Our study is limited by the relatively small sample size and its retrospective nature. Since UTUC is a relatively uncommon malignancy, it would be necessary to validate our findings in a multi-institutional database of patients undergoing RNU. We also did not have detailed information regarding medical comorbidities that can potentially affect renal function such as severity of hypertension, diabetes, and cardiovascular disease. Non-random drop-out may also have occurred which may be a potential source of bias.
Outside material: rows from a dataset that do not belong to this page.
-- ==== Sys2Proof/Machine/Operands.lean ====
section
/-!
DEFINITION. The operand forms of the data word (R66): what a write takes from `D` and how a read's `u32` is formed.
-/

namespace Sys2Proof.Machine

/-- The color of a PIX write: `r = D[23:16]`, `g = D[15:8]`, `b = D[7:0]`; `D[31:24]` is ignored (R66, R90). -/
def colorOfWord (d : Word) : Color := ⟨d.extractLsb' 16 8, d.extractLsb' 8 8, d.extractLsb' 0 8⟩

/-- The word of a color: `r << 16 | g << 8 | b`, bits 31:24 zero (R47, R89). -/
def wordOfColor (p : Color) : Word := (0#8 ++ p.r ++ p.g ++ p.b : BitVec (8 + 8 + 8 + 8))

/-- `factor = D[7:0]` of WR_BRIGHT and `byte = D[7:0]` of WR_ENC; `D[31:8]` is ignored (R66). -/
def lowByte (d : Word) : Byte := d.extractLsb' 0 8

/-- `zext_32` of a byte (R10, R66). -/
def wordOfByte (v : Byte) : Word := v.zeroExtend 32

end Sys2Proof.Machine
end

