/-! ## State.complete -/

@[simp] theorem State.complete_cfg (s : State) : (s.complete).cfg = s.cfg := rfl
@[simp] theorem State.complete_pix (s : State) : (s.complete).pix = s.pix := rfl
@[simp] theorem State.complete_enc (s : State) : (s.complete).enc = s.enc := rfl
@[simp] theorem State.complete_bright (s : State) : (s.complete).bright = s.bright := rfl
@[simp] theorem State.complete_phase (s : State) : (s.complete).phase = s.phase := rfl
@[simp] theorem State.complete_fault (s : State) : (s.complete).fault = s.fault := rfl
@[simp] theorem State.complete_pos (s : State) : (s.complete).pos = s.pos := rfl
@[simp] theorem State.complete_slot (s : State) : (s.complete).slot = s.slot := rfl
@[simp] theorem State.complete_gapcnt (s : State) : (s.complete).gapcnt = s.gapcnt := rfl
@[simp] theorem State.complete_dout (s : State) : (s.complete).dout = s.dout := rfl
@[simp] theorem State.complete_host (s : State) : (s.complete).host = s.host.tail := rfl
@[simp] theorem State.complete_rdata (s : State) : (s.complete).rdata = s.rdata := rfl
@[simp] theorem State.complete_script (s : State) : (s.complete).script = s.script := rfl
@[simp] theorem State.complete_rounds (s : State) : (s.complete).rounds = s.rounds := rfl
@[simp] theorem State.complete_draws (s : State) : (s.complete).draws = s.draws := rfl

/-! ## State.reply -/

@[simp] theorem State.reply_cfg (s : State) (v : Word) : (s.reply v).cfg = s.cfg := rfl
@[simp] theorem State.reply_pix (s : State) (v : Word) : (s.reply v).pix = s.pix := rfl
@[simp] theorem State.reply_enc (s : State) (v : Word) : (s.reply v).enc = s.enc := rfl
@[simp] theorem State.reply_bright (s : State) (v : Word) : (s.reply v).bright = s.bright := rfl
@[simp] theorem State.reply_phase (s : State) (v : Word) : (s.reply v).phase = s.phase := rfl
@[simp] theorem State.reply_fault (s : State) (v : Word) : (s.reply v).fault = s.fault := rfl
@[simp] theorem State.reply_pos (s : State) (v : Word) : (s.reply v).pos = s.pos := rfl
@[simp] theorem State.reply_slot (s : State) (v : Word) : (s.reply v).slot = s.slot := rfl
@[simp] theorem State.reply_gapcnt (s : State) (v : Word) : (s.reply v).gapcnt = s.gapcnt := rfl
@[simp] theorem State.reply_dout (s : State) (v : Word) : (s.reply v).dout = s.dout := rfl
@[simp] theorem State.reply_host (s : State) (v : Word) : (s.reply v).host = s.host.tail := rfl
@[simp] theorem State.reply_rdata (s : State) (v : Word) : (s.reply v).rdata = v := rfl
@[simp] theorem State.reply_script (s : State) (v : Word) : (s.reply v).script = s.script := rfl
@[simp] theorem State.reply_rounds (s : State) (v : Word) : (s.reply v).rounds = s.rounds := rfl
@[simp] theorem State.reply_draws (s : State) (v : Word) : (s.reply v).draws = s.draws := rfl

/-! ## State.writeBright -/

@[simp] theorem State.writeBright_cfg (s : State) (v : Byte) : (s.writeBright v).cfg = s.cfg := rfl
@[simp] theorem State.writeBright_pix (s : State) (v : Byte) : (s.writeBright v).pix = s.pix := rfl
@[simp] theorem State.writeBright_enc (s : State) (v : Byte) : (s.writeBright v).enc = s.enc := rfl
@[simp] theorem State.writeBright_bright (s : State) (v : Byte) : (s.writeBright v).bright = v := rfl
@[simp] theorem State.writeBright_phase (s : State) (v : Byte) : (s.writeBright v).phase = s.phase := rfl
@[simp] theorem State.writeBright_fault (s : State) (v : Byte) : (s.writeBright v).fault = s.fault := rfl
@[simp] theorem State.writeBright_pos (s : State) (v : Byte) : (s.writeBright v).pos = s.pos := rfl
@[simp] theorem State.writeBright_slot (s : State) (v : Byte) : (s.writeBright v).slot = s.slot := rfl
@[simp] theorem State.writeBright_gapcnt (s : State) (v : Byte) : (s.writeBright v).gapcnt = s.gapcnt := rfl
@[simp] theorem State.writeBright_dout (s : State) (v : Byte) : (s.writeBright v).dout = s.dout := rfl
@[simp] theorem State.writeBright_host (s : State) (v : Byte) : (s.writeBright v).host = s.host := rfl
@[simp] theorem State.writeBright_rdata (s : State) (v : Byte) : (s.writeBright v).rdata = s.rdata := rfl
@[simp] theorem State.writeBright_script (s : State) (v : Byte) : (s.writeBright v).script = s.script := rfl
@[simp] theorem State.writeBright_rounds (s : State) (v : Byte) : (s.writeBright v).rounds = s.rounds := rfl
@[simp] theorem State.writeBright_draws (s : State) (v : Byte) : (s.writeBright v).draws = s.draws := rfl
Additionally, median follow-up time for this population was 10.8 months; however, median time to eGFR recovery was 31.6 months. A prospective study with longer median follow-up will be needed to confirm time to eGFR recovery.

Conclusion

In patients undergoing RNU, those with preoperative eGFR < 60 ml/min per 1.73 m2 are more likely to achieve long-term renal function recovery compared with those with preoperative eGFR of ≥ 60 ml/min per 1.73 m2. Hydronephrosis is a significant predictor for renal function recovery and should be considered when counseling patients regarding CKD progression and the timing of perioperative chemotherapy for high-risk tumors. Future studies should include preoperative renal scintigraphy data to determine whether the contralateral kidney has already functionally compensated for the hydronephrotic kidney.